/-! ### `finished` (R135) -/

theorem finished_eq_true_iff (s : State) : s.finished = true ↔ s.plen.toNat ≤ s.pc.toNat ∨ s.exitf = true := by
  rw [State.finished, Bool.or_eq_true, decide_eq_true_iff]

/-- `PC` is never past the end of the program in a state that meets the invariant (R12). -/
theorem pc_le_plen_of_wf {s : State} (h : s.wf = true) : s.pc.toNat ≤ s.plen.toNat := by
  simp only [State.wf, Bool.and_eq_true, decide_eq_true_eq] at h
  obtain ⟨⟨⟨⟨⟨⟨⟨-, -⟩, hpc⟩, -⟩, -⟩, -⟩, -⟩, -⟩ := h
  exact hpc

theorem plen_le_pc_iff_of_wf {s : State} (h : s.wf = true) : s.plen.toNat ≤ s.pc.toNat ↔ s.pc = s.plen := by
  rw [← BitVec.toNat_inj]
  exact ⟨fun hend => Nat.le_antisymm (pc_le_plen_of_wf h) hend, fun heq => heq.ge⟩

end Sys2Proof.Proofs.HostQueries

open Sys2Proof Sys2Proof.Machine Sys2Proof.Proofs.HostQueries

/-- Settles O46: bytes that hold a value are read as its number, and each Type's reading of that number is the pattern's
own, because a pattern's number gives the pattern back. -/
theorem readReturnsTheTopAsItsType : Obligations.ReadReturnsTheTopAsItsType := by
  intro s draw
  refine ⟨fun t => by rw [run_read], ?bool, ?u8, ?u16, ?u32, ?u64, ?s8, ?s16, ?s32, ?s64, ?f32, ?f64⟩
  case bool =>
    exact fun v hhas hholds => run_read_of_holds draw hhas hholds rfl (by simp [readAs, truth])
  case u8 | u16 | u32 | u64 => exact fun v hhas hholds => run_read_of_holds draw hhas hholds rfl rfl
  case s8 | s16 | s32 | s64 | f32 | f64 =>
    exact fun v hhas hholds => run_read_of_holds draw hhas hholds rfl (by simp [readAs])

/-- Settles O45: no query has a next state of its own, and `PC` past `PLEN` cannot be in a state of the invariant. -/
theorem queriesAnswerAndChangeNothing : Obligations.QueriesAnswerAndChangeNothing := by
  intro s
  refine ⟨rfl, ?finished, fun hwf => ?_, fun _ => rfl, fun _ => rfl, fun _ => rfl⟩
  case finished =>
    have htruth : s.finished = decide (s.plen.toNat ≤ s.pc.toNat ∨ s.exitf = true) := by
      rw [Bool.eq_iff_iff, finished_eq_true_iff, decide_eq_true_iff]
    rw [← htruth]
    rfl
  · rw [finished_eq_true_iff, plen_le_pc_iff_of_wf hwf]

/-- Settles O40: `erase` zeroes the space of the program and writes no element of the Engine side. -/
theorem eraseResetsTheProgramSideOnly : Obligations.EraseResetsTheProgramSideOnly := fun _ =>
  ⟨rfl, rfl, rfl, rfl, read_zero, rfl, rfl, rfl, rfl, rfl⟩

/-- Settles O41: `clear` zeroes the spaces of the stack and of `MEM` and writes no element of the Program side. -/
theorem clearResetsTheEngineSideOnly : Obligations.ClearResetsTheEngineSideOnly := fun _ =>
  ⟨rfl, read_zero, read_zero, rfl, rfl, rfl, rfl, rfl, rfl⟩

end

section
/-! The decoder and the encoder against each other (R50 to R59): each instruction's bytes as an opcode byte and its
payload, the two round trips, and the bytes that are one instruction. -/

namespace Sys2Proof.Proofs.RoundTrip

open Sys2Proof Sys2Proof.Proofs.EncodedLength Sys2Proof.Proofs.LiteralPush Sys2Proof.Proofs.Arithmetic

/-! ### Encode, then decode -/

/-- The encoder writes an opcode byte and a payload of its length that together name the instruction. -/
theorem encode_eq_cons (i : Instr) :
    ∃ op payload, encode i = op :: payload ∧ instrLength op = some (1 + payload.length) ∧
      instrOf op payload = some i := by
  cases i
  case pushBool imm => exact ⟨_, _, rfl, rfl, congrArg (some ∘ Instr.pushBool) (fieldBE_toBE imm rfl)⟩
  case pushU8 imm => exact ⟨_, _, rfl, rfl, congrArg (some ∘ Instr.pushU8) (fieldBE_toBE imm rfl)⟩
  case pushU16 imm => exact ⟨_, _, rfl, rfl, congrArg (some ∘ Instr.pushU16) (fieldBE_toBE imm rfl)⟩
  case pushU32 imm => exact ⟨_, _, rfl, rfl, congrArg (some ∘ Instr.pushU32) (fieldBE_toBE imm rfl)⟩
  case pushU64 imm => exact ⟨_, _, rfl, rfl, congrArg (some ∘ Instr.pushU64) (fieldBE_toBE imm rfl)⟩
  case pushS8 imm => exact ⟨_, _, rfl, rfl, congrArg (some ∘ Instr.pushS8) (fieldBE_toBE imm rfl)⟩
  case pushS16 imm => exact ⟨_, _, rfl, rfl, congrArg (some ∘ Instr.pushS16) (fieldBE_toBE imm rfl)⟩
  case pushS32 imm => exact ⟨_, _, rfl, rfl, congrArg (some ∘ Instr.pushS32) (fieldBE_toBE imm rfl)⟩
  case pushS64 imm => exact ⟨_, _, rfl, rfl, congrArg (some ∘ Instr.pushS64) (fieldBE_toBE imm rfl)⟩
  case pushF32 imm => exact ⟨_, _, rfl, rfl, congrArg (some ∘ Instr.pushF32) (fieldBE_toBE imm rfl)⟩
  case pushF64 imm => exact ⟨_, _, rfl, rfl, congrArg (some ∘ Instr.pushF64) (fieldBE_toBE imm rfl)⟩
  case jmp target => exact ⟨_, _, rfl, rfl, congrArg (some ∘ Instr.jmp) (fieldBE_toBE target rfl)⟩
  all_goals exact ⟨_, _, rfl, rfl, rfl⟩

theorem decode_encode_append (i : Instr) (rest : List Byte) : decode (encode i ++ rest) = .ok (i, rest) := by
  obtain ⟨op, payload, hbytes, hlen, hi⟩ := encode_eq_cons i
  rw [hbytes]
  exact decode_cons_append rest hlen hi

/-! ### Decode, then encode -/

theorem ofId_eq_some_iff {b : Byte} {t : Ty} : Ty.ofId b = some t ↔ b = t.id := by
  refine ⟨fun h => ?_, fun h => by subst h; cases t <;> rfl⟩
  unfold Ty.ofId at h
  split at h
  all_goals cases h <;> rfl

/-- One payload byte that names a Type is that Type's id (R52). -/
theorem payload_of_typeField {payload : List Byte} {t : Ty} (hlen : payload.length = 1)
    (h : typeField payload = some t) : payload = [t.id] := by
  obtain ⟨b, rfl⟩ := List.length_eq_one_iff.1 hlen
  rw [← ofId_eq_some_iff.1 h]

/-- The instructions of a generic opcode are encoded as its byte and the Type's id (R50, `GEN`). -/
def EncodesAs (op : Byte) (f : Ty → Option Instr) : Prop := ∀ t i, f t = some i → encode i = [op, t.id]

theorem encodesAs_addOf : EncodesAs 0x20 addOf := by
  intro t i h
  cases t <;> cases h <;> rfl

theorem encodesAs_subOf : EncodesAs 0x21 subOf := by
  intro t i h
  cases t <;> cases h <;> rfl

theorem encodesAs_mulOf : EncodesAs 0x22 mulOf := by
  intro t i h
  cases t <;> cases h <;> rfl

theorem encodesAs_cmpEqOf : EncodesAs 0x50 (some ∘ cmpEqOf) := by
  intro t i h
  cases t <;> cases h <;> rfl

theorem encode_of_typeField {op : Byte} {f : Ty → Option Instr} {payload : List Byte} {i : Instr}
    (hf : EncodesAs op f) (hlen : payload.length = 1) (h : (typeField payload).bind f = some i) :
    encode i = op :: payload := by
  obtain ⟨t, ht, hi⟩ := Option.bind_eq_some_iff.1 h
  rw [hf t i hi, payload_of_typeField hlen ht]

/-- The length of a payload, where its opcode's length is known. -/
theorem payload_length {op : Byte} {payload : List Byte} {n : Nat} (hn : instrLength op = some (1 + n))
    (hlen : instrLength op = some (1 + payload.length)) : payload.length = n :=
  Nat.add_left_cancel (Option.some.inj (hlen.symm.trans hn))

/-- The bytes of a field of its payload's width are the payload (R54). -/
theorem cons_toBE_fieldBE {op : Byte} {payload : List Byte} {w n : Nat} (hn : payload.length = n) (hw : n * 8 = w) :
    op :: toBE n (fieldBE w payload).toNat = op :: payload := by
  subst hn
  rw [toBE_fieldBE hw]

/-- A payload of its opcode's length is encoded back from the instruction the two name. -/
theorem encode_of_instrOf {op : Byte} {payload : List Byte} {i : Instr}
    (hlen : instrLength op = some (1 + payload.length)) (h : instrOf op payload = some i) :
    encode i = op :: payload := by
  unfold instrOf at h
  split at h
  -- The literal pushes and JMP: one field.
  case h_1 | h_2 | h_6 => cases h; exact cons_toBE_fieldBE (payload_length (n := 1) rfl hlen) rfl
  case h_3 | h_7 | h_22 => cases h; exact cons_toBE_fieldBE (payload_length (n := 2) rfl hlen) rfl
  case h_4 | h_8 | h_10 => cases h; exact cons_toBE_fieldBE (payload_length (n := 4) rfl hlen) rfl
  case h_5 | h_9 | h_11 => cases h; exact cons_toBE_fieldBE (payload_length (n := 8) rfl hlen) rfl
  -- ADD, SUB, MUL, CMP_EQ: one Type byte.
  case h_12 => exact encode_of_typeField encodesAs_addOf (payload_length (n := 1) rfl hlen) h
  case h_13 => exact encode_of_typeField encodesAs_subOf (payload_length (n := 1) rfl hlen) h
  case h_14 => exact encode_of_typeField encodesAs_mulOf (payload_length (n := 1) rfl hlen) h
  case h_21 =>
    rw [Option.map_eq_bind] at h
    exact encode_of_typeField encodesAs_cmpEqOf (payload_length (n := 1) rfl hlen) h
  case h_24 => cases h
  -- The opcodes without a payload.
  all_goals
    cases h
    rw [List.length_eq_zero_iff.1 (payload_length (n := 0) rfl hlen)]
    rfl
________
Task instructions:
In the data above, find the line with "Obligations.ReadReturnsTheTopAsItsType := by" and the line with "then decode -/". Retype both, plus every line between them, exactly.

Response area:
theorem readReturnsTheTopAsItsType : Obligations.ReadReturnsTheTopAsItsType := by
  intro s draw
  refine ⟨fun t => by rw [run_read], ?bool, ?u8, ?u16, ?u32, ?u64, ?s8, ?s16, ?s32, ?s64, ?f32, ?f64⟩
  case bool =>
    exact fun v hhas hholds => run_read_of_holds draw hhas hholds rfl (by simp [readAs, truth])
  case u8 | u16 | u32 | u64 => exact fun v hhas hholds => run_read_of_holds draw hhas hholds rfl rfl
  case s8 | s16 | s32 | s64 | f32 | f64 =>
    exact fun v hhas hholds => run_read_of_holds draw hhas hholds rfl (by simp [readAs])

/-- Settles O45: no query has a next state of its own, and `PC` past `PLEN` cannot be in a state of the invariant. -/
theorem queriesAnswerAndChangeNothing : Obligations.QueriesAnswerAndChangeNothing := by
  intro s
  refine ⟨rfl, ?finished, fun hwf => ?_, fun _ => rfl, fun _ => rfl, fun _ => rfl⟩
  case finished =>
    have htruth : s.finished = decide (s.plen.toNat ≤ s.pc.toNat ∨ s.exitf = true) := by
      rw [Bool.eq_iff_iff, finished_eq_true_iff, decide_eq_true_iff]
    rw [← htruth]
    rfl
  · rw [finished_eq_true_iff, plen_le_pc_iff_of_wf hwf]

/-- Settles O40: `erase` zeroes the space of the program and writes no element of the Engine side. -/
theorem eraseResetsTheProgramSideOnly : Obligations.EraseResetsTheProgramSideOnly := fun _ =>
  ⟨rfl, rfl, rfl, rfl, read_zero, rfl, rfl, rfl, rfl, rfl⟩

/-- Settles O41: `clear` zeroes the spaces of the stack and of `MEM` and writes no element of the Program side. -/
theorem clearResetsTheEngineSideOnly : Obligations.ClearResetsTheEngineSideOnly := fun _ =>
  ⟨rfl, read_zero, read_zero, rfl, rfl, rfl, rfl, rfl, rfl⟩

end

section
/-! The decoder and the encoder against each other (R50 to R59): each instruction's bytes as an opcode byte and its
payload, the two round trips, and the bytes that are one instruction. -/

namespace Sys2Proof.Proofs.RoundTrip

open Sys2Proof Sys2Proof.Proofs.EncodedLength Sys2Proof.Proofs.LiteralPush Sys2Proof.Proofs.Arithmetic

/-! ### Encode, then decode -/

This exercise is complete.